I’m perfectly certain Sidney would prefer me to write a new book than to appear at his bedside in Australia, so I intend to stay right here in my dreary flat and cast about for a subject. I do have a tiny infant of an idea, much too frail and defenseless to risk describing, even to you. In honor of Sidney’s leg, I’m going to coddle it and feed it and see if I can make it grow.

Now, about Markham V. Reynolds (Junior). Your questions regarding that gentleman are very delicate, very subtle, very much like being smacked in the head with a mallet. Am I in love with him? What kind of a question is that? It’s a tuba among the flutes, and I expect better of you. The first rule of snooping is to come at it sideways —when you began writing me dizzy letters about Alexander, I didn’t ask if you were in love with him, I asked what his favorite animal was.
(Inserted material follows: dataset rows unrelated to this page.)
@[simp] theorem takeCancel_now (p : Port) (s : State) : (takeCancel p s).now = s.now := by
  unfold takeCancel; split <;> simp
@[simp] theorem takeCancel_free (p : Port) (s : State) : (takeCancel p s).free = s.free := by
  unfold takeCancel; split <;> simp
@[simp] theorem takeCancel_pending (p : Port) (s : State) : (takeCancel p s).pending = s.pending := by
  unfold takeCancel; split <;> simp
@[simp] theorem takeCancel_su (p : Port) (s : State) : (takeCancel p s).su = s.su := by
  unfold takeCancel; split <;> simp
@[simp] theorem takeCancel_fu (p : Port) (s : State) : (takeCancel p s).fu = s.fu := by
  unfold takeCancel; split <;> simp
@[simp] theorem takeCancel_tl (p : Port) (s : State) : (takeCancel p s).tl = s.tl := by
  unfold takeCancel; split <;> simp
@[simp] theorem takeCancel_sl (p : Port) (s : State) : (takeCancel p s).sl = s.sl := by
  unfold takeCancel; split <;> simp
@[simp] theorem takeCancel_cfg (p : Port) (s : State) : (takeCancel p s).cfg = s.cfg := by
  unfold takeCancel; split <;> simp

/-! Reads (R152, R187). -/

@[simp] theorem takeReadStatus_now (p : Port) (s : State) : (takeReadStatus p s).now = s.now := by
  simp [takeReadStatus]
@[simp] theorem takeReadStatus_free (p : Port) (s : State) : (takeReadStatus p s).free = s.free := by
  simp [takeReadStatus]
@[simp] theorem takeReadStatus_pending (p : Port) (s : State) : (takeReadStatus p s).pending = s.pending := by
  simp [takeReadStatus]
@[simp] theorem takeReadStatus_ve (p : Port) (s : State) : (takeReadStatus p s).ve = s.ve := by
  simp [takeReadStatus]
@[simp] theorem takeReadStatus_su (p : Port) (s : State) : (takeReadStatus p s).su = s.su := by
  simp [takeReadStatus]
@[simp] theorem takeReadStatus_fu (p : Port) (s : State) : (takeReadStatus p s).fu = s.fu := by
  simp [takeReadStatus]
@[simp] theorem takeReadStatus_ac (p : Port) (s : State) : (takeReadStatus p s).ac = s.ac := by
  simp [takeReadStatus]
@[simp] theorem takeReadStatus_jn (p : Port) (s : State) : (takeReadStatus p s).jn = s.jn := by
  simp [takeReadStatus]
@[simp] theorem takeReadStatus_tl (p : Port) (s : State) : (takeReadStatus p s).tl = s.tl := by
  simp [takeReadStatus]
@[simp] theorem takeReadStatus_sl (p : Port) (s : State) : (takeReadStatus p s).sl = s.sl := by
  simp [takeReadStatus]
@[simp] theorem takeReadStatus_cfg (p : Port) (s : State) : (takeReadStatus p s).cfg = s.cfg := by
  simp [takeReadStatus]

@[simp] theorem takeReadHalt_now (p : Port) (s : State) : (takeReadHalt p s).now = s.now := by
  simp [takeReadHalt]
@[simp] theorem takeReadHalt_free (p : Port) (s : State) : (takeReadHalt p s).free = s.free := by
  simp [takeReadHalt]
@[simp] theorem takeReadHalt_pending (p : Port) (s : State) : (takeReadHalt p s).pending = s.pending := by
  simp [takeReadHalt]
@[simp] theorem takeReadHalt_ve (p : Port) (s : State) : (takeReadHalt p s).ve = s.ve := by
  simp [takeReadHalt]
@[simp] theorem takeReadHalt_su (p : Port) (s : State) : (takeReadHalt p s).su = s.su := by
  simp [takeReadHalt]
@[simp] theorem takeReadHalt_fu (p : Port) (s : State) : (takeReadHalt p s).fu = s.fu := by
  simp [takeReadHalt]
@[simp] theorem takeReadHalt_ac (p : Port) (s : State) : (takeReadHalt p s).ac = s.ac := by
  simp [takeReadHalt]
@[simp] theorem takeReadHalt_jn (p : Port) (s : State) : (takeReadHalt p s).jn = s.jn := by
  simp [takeReadHalt]
@[simp] theorem takeReadHalt_tl (p : Port) (s : State) : (takeReadHalt p s).tl = s.tl := by
  simp [takeReadHalt]
@[simp] theorem takeReadHalt_sl (p : Port) (s : State) : (takeReadHalt p s).sl = s.sl := by
  simp [takeReadHalt]
@[simp] theorem takeReadHalt_cfg (p : Port) (s : State) : (takeReadHalt p s).cfg = s.cfg := by
  simp [takeReadHalt]

/-! FAULT_CLEAR (R153). -/

@[simp] theorem clearFault_now (s : State) : (clearFault s).now = s.now := by
  rfl
@[simp] theorem clearFault_free (s : State) : (clearFault s).free = s.free := by
  rfl
@[simp] theorem clearFault_pending (s : State) : (clearFault s).pending = s.pending := by
  rfl
@[simp] theorem clearFault_portA (s : State) : (clearFault s).portA = s.portA := by
  rfl
@[simp] theorem clearFault_portB (s : State) : (clearFault s).portB = s.portB := by
  rfl
@[simp] theorem clearFault_ve (s : State) : (clearFault s).ve = s.ve := by
  rfl
@[simp] theorem clearFault_su (s : State) : (clearFault s).su = s.su := by
  rfl
@[simp] theorem clearFault_fu (s : State) : (clearFault s).fu = s.fu := by
  rfl
@[simp] theorem clearFault_jn (s : State) : (clearFault s).jn = s.jn := by
  rfl
@[simp] theorem clearFault_tl (s : State) : (clearFault s).tl = s.tl := by
  rfl
@[simp] theorem clearFault_sl (s : State) : (clearFault s).sl = s.sl := by
  rfl
@[simp] theorem clearFault_cfg (s : State) : (clearFault s).cfg = s.cfg := by
  rfl

@[simp] theorem takeFaultClear_now (p : Port) (s : State) : (takeFaultClear p s).now = s.now := by
  unfold takeFaultClear; split <;> simp
@[simp] theorem takeFaultClear_free (p : Port) (s : State) : (takeFaultClear p s).free = s.free := by
  unfold takeFaultClear; split <;> simp
@[simp] theorem takeFaultClear_pending (p : Port) (s : State) : (takeFaultClear p s).pending = s.pending := by
  unfold takeFaultClear; split <;> simp
@[simp] theorem takeFaultClear_ve (p : Port) (s : State) : (takeFaultClear p s).ve = s.ve := by
  unfold takeFaultClear; split <;> simp
@[simp] theorem takeFaultClear_su (p : Port) (s : State) : (takeFaultClear p s).su = s.su := by
  unfold takeFaultClear; split <;> simp
@[simp] theorem takeFaultClear_fu (p : Port) (s : State) : (takeFaultClear p s).fu = s.fu := by
  unfold takeFaultClear; split <;> simp
@[simp] theorem takeFaultClear_jn (p : Port) (s : State) : (takeFaultClear p s).jn = s.jn := by
  unfold takeFaultClear; split <;> simp
@[simp] theorem takeFaultClear_tl (p : Port) (s : State) : (takeFaultClear p s).tl = s.tl := by
  unfold takeFaultClear; split <;> simp
@[simp] theorem takeFaultClear_sl (p : Port) (s : State) : (takeFaultClear p s).sl = s.sl := by
  unfold takeFaultClear; split <;> simp
@[simp] theorem takeFaultClear_cfg (p : Port) (s : State) : (takeFaultClear p s).cfg = s.cfg := by
  unfold takeFaultClear; split <;> simp

/-! PORT_RESET (R91). -/

@[simp] theorem dropTap_now (p : Port) (s : State) : (dropTap p s).now = s.now := by
  unfold dropTap; dsimp only; repeat' split
  all_goals simp
@[simp] theorem dropTap_free (p : Port) (s : State) : (dropTap p s).free = s.free := by
  unfold dropTap; dsimp only; repeat' split
  all_goals simp
@[simp] theorem dropTap_pending (p : Port) (s : State) : (dropTap p s).pending = s.pending := by
  unfold dropTap; dsimp only; repeat' split
  all_goals simp
@[simp] theorem dropTap_su (p : Port) (s : State) : (dropTap p s).su = s.su := by
  unfold dropTap; dsimp only; repeat' split
  all_goals simp
@[simp] theorem dropTap_fu (p : Port) (s : State) : (dropTap p s).fu = s.fu := by
  unfold dropTap; dsimp only; repeat' split
  all_goals simp
@[simp] theorem dropTap_tl (p : Port) (s : State) : (dropTap p s).tl = s.tl := by
  unfold dropTap; dsimp only; repeat' split
  all_goals simp
@[simp] theorem dropTap_sl (p : Port) (s : State) : (dropTap p s).sl = s.sl := by
  unfold dropTap; dsimp only; repeat' split
  all_goals simp
@[simp] theorem dropTap_cfg (p : Port) (s : State) : (dropTap p s).cfg = s.cfg := by
  unfold dropTap; dsimp only; repeat' split
  all_goals simp

@[simp] theorem resetTap_now (p : Port) (s : State) : (resetTap p s).now = s.now := by
  unfold resetTap; split <;> simp
@[simp] theorem resetTap_free (p : Port) (s : State) : (resetTap p s).free = s.free := by
  unfold resetTap; split <;> simp
@[simp] theorem resetTap_pending (p : Port) (s : State) : (resetTap p s).pending = s.pending := by
  unfold resetTap; split <;> simp
@[simp] theorem resetTap_su (p : Port) (s : State) : (resetTap p s).su = s.su := by
  unfold resetTap; split <;> simp
@[simp] theorem resetTap_fu (p : Port) (s : State) : (resetTap p s).fu = s.fu := by
  unfold resetTap; split <;> simp
@[simp] theorem resetTap_tl (p : Port) (s : State) : (resetTap p s).tl = s.tl := by
  unfold resetTap; split <;> simp
@[simp] theorem resetTap_sl (p : Port) (s : State) : (resetTap p s).sl = s.sl := by
  unfold resetTap; split <;> simp
@[simp] theorem resetTap_cfg (p : Port) (s : State) : (resetTap p s).cfg = s.cfg := by
  unfold resetTap; split <;> simp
And your answer told me everything I needed to know about him—how many men would admit that they loved ducks? (This brings up an important point: I don’t know what Mark’s favorite animal is. I doubt it’s a duck.)

Would you care for a few suggestions? You could ask me who his favorite author is (Dos Passos! Hemingway!!). Or his favorite color (blue, not sure what shade, probably royal). Is he a good dancer? (Yes, far better than I, never steps on my toes, but doesn’t talk or even hum while dancing. Doesn’t hum at all so far as I know.) Does he have brothers or sisters? (Yes, two older sisters, one married to a sugar baron and the other widowed last year. Plus one younger brother, dismissed with a sneer as an ass.)